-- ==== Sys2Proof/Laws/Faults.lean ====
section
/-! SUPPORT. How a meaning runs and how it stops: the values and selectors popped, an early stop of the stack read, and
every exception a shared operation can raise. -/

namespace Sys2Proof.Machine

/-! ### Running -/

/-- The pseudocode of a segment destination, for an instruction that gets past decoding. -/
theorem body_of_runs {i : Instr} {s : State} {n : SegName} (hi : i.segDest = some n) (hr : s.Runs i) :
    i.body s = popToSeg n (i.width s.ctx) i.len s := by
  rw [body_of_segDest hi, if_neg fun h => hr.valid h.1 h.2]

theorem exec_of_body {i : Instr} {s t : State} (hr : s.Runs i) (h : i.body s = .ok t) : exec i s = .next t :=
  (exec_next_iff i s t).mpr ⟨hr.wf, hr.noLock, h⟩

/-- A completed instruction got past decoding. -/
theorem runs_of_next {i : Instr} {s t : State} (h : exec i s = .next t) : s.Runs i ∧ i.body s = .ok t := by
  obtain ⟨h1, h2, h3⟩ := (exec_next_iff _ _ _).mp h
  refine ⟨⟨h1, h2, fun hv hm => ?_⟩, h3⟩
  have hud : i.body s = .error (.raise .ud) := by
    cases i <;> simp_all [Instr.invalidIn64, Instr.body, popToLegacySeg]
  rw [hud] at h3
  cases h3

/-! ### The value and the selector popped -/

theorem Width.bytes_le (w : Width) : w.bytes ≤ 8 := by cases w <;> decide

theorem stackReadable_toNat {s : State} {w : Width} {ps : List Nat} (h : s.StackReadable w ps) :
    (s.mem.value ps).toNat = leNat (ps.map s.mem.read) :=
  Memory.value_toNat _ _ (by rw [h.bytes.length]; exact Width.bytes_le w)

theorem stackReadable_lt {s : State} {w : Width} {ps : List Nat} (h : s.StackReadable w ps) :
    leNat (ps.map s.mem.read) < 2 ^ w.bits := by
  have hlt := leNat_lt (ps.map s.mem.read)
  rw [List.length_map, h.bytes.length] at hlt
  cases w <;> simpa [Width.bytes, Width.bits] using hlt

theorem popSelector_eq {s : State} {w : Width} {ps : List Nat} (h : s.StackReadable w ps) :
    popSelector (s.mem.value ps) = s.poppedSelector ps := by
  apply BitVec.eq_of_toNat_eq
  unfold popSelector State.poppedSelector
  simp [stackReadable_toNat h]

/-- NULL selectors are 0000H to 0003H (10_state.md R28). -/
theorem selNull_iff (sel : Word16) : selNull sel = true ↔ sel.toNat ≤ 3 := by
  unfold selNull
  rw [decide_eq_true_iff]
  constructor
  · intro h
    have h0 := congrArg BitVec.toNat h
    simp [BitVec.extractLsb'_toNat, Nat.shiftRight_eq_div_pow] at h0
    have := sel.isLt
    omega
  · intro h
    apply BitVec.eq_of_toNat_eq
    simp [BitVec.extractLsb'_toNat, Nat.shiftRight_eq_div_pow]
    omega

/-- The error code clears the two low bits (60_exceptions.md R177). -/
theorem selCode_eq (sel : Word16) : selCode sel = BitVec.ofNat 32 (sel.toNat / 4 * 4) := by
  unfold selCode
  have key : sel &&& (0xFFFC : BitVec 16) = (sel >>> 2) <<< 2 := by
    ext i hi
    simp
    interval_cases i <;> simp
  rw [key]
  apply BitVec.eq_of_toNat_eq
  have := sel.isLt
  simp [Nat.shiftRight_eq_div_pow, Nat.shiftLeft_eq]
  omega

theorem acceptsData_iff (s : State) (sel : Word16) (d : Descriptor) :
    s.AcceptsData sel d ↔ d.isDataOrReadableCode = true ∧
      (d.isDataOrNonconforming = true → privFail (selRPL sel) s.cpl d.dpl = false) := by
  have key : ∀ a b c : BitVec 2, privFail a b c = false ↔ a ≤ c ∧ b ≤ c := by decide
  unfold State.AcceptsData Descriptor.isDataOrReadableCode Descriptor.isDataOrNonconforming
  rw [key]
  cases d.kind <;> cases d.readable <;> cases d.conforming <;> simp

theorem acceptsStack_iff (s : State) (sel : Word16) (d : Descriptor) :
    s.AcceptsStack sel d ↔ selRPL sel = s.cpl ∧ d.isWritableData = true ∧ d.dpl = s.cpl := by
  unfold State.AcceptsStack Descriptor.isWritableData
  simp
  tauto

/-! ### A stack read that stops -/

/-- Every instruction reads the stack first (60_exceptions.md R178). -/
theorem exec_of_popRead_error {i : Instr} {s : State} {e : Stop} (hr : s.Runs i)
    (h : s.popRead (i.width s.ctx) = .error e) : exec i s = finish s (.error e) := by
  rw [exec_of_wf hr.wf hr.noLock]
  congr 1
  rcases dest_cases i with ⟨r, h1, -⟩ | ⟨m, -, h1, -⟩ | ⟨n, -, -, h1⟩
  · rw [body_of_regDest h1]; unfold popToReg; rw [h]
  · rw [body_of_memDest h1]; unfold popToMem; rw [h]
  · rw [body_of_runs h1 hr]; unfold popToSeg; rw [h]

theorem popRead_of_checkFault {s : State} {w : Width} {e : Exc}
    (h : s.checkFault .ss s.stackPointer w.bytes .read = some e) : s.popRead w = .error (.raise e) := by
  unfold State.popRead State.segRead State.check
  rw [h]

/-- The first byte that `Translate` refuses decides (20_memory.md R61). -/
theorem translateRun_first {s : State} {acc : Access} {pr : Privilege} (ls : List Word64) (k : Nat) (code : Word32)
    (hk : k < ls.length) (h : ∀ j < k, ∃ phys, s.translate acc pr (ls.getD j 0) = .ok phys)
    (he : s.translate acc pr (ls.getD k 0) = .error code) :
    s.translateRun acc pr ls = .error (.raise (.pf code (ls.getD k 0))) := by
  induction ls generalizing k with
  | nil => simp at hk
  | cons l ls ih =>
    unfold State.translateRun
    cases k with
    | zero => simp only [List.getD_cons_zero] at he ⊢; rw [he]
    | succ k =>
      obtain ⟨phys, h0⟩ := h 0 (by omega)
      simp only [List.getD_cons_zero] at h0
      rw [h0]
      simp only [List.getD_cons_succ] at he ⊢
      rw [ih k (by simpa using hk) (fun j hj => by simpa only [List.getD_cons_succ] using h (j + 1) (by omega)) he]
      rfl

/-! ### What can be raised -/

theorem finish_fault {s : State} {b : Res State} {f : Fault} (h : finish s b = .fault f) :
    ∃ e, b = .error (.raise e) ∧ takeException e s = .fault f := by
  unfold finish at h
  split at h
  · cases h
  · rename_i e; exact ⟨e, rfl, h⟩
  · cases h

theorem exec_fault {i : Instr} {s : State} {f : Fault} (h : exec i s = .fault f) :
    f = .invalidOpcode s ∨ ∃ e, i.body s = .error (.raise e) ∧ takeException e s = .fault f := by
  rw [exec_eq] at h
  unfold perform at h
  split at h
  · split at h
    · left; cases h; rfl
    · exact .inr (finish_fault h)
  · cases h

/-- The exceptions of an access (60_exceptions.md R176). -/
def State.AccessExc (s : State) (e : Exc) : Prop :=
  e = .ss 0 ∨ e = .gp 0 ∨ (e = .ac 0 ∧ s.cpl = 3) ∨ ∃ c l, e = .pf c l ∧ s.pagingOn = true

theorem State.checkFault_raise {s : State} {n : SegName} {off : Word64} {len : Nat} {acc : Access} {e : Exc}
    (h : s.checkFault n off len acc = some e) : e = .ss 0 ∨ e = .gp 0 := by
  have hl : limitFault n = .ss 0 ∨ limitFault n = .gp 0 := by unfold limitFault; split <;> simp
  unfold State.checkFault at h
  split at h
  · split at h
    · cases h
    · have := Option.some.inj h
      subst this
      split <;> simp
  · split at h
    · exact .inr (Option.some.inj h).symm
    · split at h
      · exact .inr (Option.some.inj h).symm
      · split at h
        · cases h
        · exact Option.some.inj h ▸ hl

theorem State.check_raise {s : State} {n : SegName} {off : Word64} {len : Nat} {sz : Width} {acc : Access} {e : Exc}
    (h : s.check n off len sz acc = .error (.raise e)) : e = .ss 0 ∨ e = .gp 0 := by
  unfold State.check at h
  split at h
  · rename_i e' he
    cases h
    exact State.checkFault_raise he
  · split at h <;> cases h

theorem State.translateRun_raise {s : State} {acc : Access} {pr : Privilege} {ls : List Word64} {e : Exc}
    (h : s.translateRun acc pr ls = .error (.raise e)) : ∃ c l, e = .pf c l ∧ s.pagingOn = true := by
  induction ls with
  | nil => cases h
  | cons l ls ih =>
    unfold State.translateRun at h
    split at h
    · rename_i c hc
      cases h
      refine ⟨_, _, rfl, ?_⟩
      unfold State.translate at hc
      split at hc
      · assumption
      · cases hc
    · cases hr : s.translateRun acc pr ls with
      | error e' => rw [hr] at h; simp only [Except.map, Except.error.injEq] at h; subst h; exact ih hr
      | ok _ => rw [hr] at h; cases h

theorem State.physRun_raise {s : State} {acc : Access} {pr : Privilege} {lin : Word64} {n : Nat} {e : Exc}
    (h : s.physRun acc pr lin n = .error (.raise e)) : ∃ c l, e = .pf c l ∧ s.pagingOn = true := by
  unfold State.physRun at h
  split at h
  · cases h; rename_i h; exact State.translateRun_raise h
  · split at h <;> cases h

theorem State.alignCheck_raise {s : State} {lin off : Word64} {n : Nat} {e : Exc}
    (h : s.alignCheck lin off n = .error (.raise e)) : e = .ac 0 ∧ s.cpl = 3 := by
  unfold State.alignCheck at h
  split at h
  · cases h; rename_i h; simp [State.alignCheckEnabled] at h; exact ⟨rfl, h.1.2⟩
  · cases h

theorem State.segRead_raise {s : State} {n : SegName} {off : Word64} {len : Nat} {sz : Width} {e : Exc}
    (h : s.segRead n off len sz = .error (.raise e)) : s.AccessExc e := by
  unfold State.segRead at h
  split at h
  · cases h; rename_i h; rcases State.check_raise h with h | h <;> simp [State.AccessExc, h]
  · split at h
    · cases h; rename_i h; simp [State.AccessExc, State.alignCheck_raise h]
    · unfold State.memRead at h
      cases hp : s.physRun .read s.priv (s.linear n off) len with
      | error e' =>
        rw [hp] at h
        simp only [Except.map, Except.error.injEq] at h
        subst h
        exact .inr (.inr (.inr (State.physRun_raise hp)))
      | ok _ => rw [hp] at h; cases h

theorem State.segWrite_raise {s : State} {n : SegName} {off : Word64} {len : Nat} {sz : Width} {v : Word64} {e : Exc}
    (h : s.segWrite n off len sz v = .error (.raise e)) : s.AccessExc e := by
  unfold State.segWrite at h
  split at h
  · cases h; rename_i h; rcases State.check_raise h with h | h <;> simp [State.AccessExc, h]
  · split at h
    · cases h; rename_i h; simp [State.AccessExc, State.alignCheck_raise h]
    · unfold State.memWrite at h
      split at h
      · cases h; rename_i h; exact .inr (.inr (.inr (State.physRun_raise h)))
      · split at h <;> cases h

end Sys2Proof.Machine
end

■ PROBLEM STATEMENT: Whenever the string "selRPL" turns up in a line of the data, copy that line.

■ SOLUTION TO THE EXERCISE:
      (d.isDataOrNonconforming = true → privFail (selRPL sel) s.cpl d.dpl = false) := by
    s.AcceptsStack sel d ↔ selRPL sel = s.cpl ∧ d.isWritableData = true ∧ d.dpl = s.cpl := by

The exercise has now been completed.